Opposition to such mandates in the decades before COVID included the likes of Robert F. Kennedy Jr. and the actress Jenny McCarthy, both liberal skeptics of vaccine science who promoted theories about widespread vaccine side effects that have been aggressively debunked and dismissed by the medical community. When the country experienced outbreaks of diseases such as measles—an illness that in 2000 was declared eradicated in the U.S. by the World Health Organization—the overall numbers were in the dozens or hundreds, which is relatively small. In California, where a 2014 outbreak was traced to Disneyland, and New York, where surges in 2019 were connected to insular Orthodox Jewish communities, lawmakers quickly voted to eliminate the ability of parents to opt out of vaccinations for religious or personal reasons.
Yet what scares epidemiologists now is that many conservatives who denounce vaccine mandates are eliding the medical questions of whether they are safe. Instead, says David Rosner, a Columbia University historian who specializes in the intersection of politics and public health, they're focusing on a political view that requiring them is wrong.
"We are at the beginning of a much more profound change that may lead to resistance to other vaccines but also may lead to disintegration of any sense of social obligation, social cohesion and social purpose," he warns. "It's part of the questioning of what the country is and what it represents. When you see this kind of breakdown and unwillingness to work together, even under the most obvious circumstances where we've had more than 650,000 people die, it feels like the beginning of a major dividing point."
Many opponents—like Elder and Ohio
Senate candidate Josh Mandel, who likened vaccine mandates to the Gestapo—are themselves vaccinated for COVID-19 and aren't voicing criticism of the safety or efficacy of the shots themselves. They merely insist that it's not the government's role to force the shots on people, many of whom question the record speed of the vaccines' development, prefer to rely on natural immunity the body may develop after being exposed to COVID or believe a wide range of misinformation, from the myth that the shots contain microchips capable of tracking movement to concerns of potential harm to the reproductive systems of women of child-bearing age.
"I am not against anyone getting the COVID vaccine, it's their choice," says Duesenberg, who declined to say if he is vaccinated against COVID. "From someone that's not in the medical profession, there are risky classes of individuals who, if they were to contract the COVID-19 disease, it could be very bad for them. There's a big argument for them to get the COVID vaccine. But for young, healthy individuals, that risk-reward is way different. I've heard even doctors ask why a young healthy person would get the vaccine when you don't know the long-term effects of it. Either way, it can't be the government's choice."
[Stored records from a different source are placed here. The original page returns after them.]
/-- HOCTL_ABORT (R307). -/
def execHoctlAbort (port : Fin 4) (msg : RingMsg) (s : State) : Host.Outcome State Fault Refusal :=
  .next (onRing port (recvAbort msg) s)

/-- HOCTL_DONE (R306). -/
def execHoctlDone (port : Fin 4) (_msg : RingMsg) (s : State) : Host.Outcome State Fault Refusal :=
  .next (onRing port recvDone s)

/-- HANDOVER_PASS_END (R306). -/
def execHandoverPassEnd (s : State) : Host.Outcome State Fault Refusal := .next (hoPassEnd s)

/-- HANDOVER_FREEZE (R306). -/
def execHandoverFreeze (s : State) : Host.Outcome State Fault Refusal := .next (hoFreeze s)

/-- HANDOVER_FINAL_CHECK (R306). -/
def execHandoverFinalCheck (s : State) : Host.Outcome State Fault Refusal := .next (hoFinal s)

/-- HANDOVER_LINK_TIMEOUT (R307). -/
def execHandoverLinkTimeout (s : State) : Host.Outcome State Fault Refusal := .next (hoLinkTimeout s)

end Sys2Proof.Machine
end

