/-- A register write to one of PGCTL to DLYVAL (R244): only the management core makes it, and only in TRAINING or TRACKING. -/
def trainWrite (src : Src) (c off : Nat) (f : State → State) (s : State) : State :=
  match src with
  | .core =>
    let t := wakeFor .core (Pg.ch c) s
    if (t.chan c).state == .training || (t.chan c).state == .tracking then f t else chCfgErr c t
  | .host p =>
    if !linkActive s p || inSafe s then s
    else if regRight s p (Pg.ch c) true then chCfgErr c s
    else countRefused p .denied s
  | .sideband => chCfgErr c (sbRefused (Pg.ch c * 4096 + off) s)

/-- The next value of URSEL.INDEX after an access to URDATA (R241). -/
def urNext (c : Nat) (s : State) : State :=
  fset (Pg.ch c) F.CH_URSEL_INDEX (fget s (Pg.ch c) F.CH_URSEL_INDEX + 1) s

/-- A read of URDATA. -/
def urRead (c : Nat) (s : State) : Word × State :=
  (BitVec.ofNat 32 (tget 0 (s.chan c).userRam (fget s (Pg.ch c) F.CH_URSEL_INDEX)), urNext c s)

/-- A write of URDATA. -/
def urWrite (c : Nat) (v : Word) (s : State) : State :=
  urNext c (modChan c (fun k => { k with userRam := tset k.userRam (fget s (Pg.ch c) F.CH_URSEL_INDEX) (ext v.toNat 0 18) }) s)

/-! ### The commands -/

/-- TRAINING_CAMPAIGN (R234). -/
def execTrainingCampaign (ch : Fin 64) (kind : Campaign) (s : State) : Host.Outcome State Fault Refusal :=
  .next (startCampaign ch kind s)

/-- CAMPAIGN_END (R239). -/
def execCampaignEnd (ch : Fin 64) (result : CampaignResult) (s : State) : Host.Outcome State Fault Refusal :=
  .next (endCampaign ch result s)

/-- CHANNEL_NORESP (R238). -/
def execChannelNoresp (ch : Fin 64) (s : State) : Host.Outcome State Fault Refusal := .next (noResponse ch s)

/-- SWEEP_GO (R243, R244). -/
def execSweepGo (src : Src) (ch : Fin 64) (s : State) : Host.Outcome State Fault Refusal :=
  .next (trainWrite src ch F.CH_SWCMD_GO.off (sweepStart ch) s)

/-- SWEEP_ABORT: the sweep ends at the current point; `beats` holds the points completed (R243). -/
def execSweepAbort (src : Src) (ch : Fin 64) (beats : List (List (BitVec 18))) (s : State) : Host.Outcome State Fault Refusal :=
  .next (trainWrite src ch F.CH_SWCMD_ABORT.off (sweepEnd ch true beats) s)

/-- The sweep has gone through all its points, at the latest 1 ms after GO; else the engine stood at the point it had come to when it
reached 1 ms (R243). -/
def sweepOver (c : Nat) (beats : List (List (BitVec 18))) (s : State) : State :=
  match (s.chan c).sweep with
  | some w =>
    if w.since + ms 1 < s.now then sweepEnd c true beats s
    else if beats.length < w.points then sweepEnd c true beats (waitUntil (w.since + ms 1) s)
    else sweepEnd c false beats s
  | none => s

/-- SWEEP_DONE (R243): `beats` holds the beats received at each point. -/
def execSweepDone (ch : Fin 64) (beats : List (List (BitVec 18))) (s : State) : Host.Outcome State Fault Refusal :=
  .next (sweepOver ch beats s)

/-- SWEEP_TRUNCATE: a sweep reaches 1 ms (R243). -/
def execSweepTruncate (ch : Fin 64) (beats : List (List (BitVec 18))) (s : State) : Host.Outcome State Fault Refusal :=
  .next (match (s.chan ch).sweep with
    | some w => sweepEnd ch true beats (waitUntil (w.since + ms 1) s)
    | none => s)

/-- URDATA_ACCESS (R241, R244). -/
def execUrdataAccess (src : Src) (ch : Fin 64) (write : Option Word) (s : State) : Host.Outcome State Fault Refusal :=
  .next (match write with
    | some v => trainWrite src ch F.CH_URDATA_BEAT.off (urWrite ch v) s
    | none => viaRead src (Pg.ch ch) (urRead ch) s)
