-- ==== Sys2Proof/Machine/Dispatch.lean ====
section
/-!
DEFINITION. The dispatch of a command to its meaning: one arm per constructor of Instr.
-/

namespace Sys2Proof.Machine
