-- ==== Sys2Proof/Machine/Step.lean ====
section
/-!
DEFINITION. One step of the block: the command at the front of the queue, or, with none waiting, one cycle of CK_CORE.
-/

namespace Sys2Proof.Machine

/-- Take the command at the front of the queue and run it with the queue's rest; with no command waiting the block idles for one
CK_CORE cycle (log 1). -/
def step (s : State) : Host.Outcome State Fault Refusal :=
  match s.pending with
  | [] => .next (tick s)
  | c :: rest => exec c { s with pending := rest }

/-- Put the command that a word spells at the front of the queue. The opcode table gives its rows no bits, so no word spells a
command and the state stays as it is. -/
def State.withFetchWord (s : State) (nbits w : Nat) : State :=
  match decodeTableWord nbits w with
  | some c => { s with pending := c :: s.pending }
  | none => s

end Sys2Proof.Machine
end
That notion, though, threatens to upend more than a century of bipartisan acceptance and judicial support for the government's ability to impose vaccine requirements. As recently as mid-August, in fact,
Supreme Court Justice
Amy Coney Barrett, a conservative, declined to block a requirement from Indiana University that all students and faculty be vaccinated for COVID. In doing so, Barrett upheld a ruling by the 7th Circuit Court of Appeals, featuring all Republican appointees, that said vaccine requirements "have been common in this nation" and citing a 1905 Supreme Court decision upholding a smallpox vaccine mandate.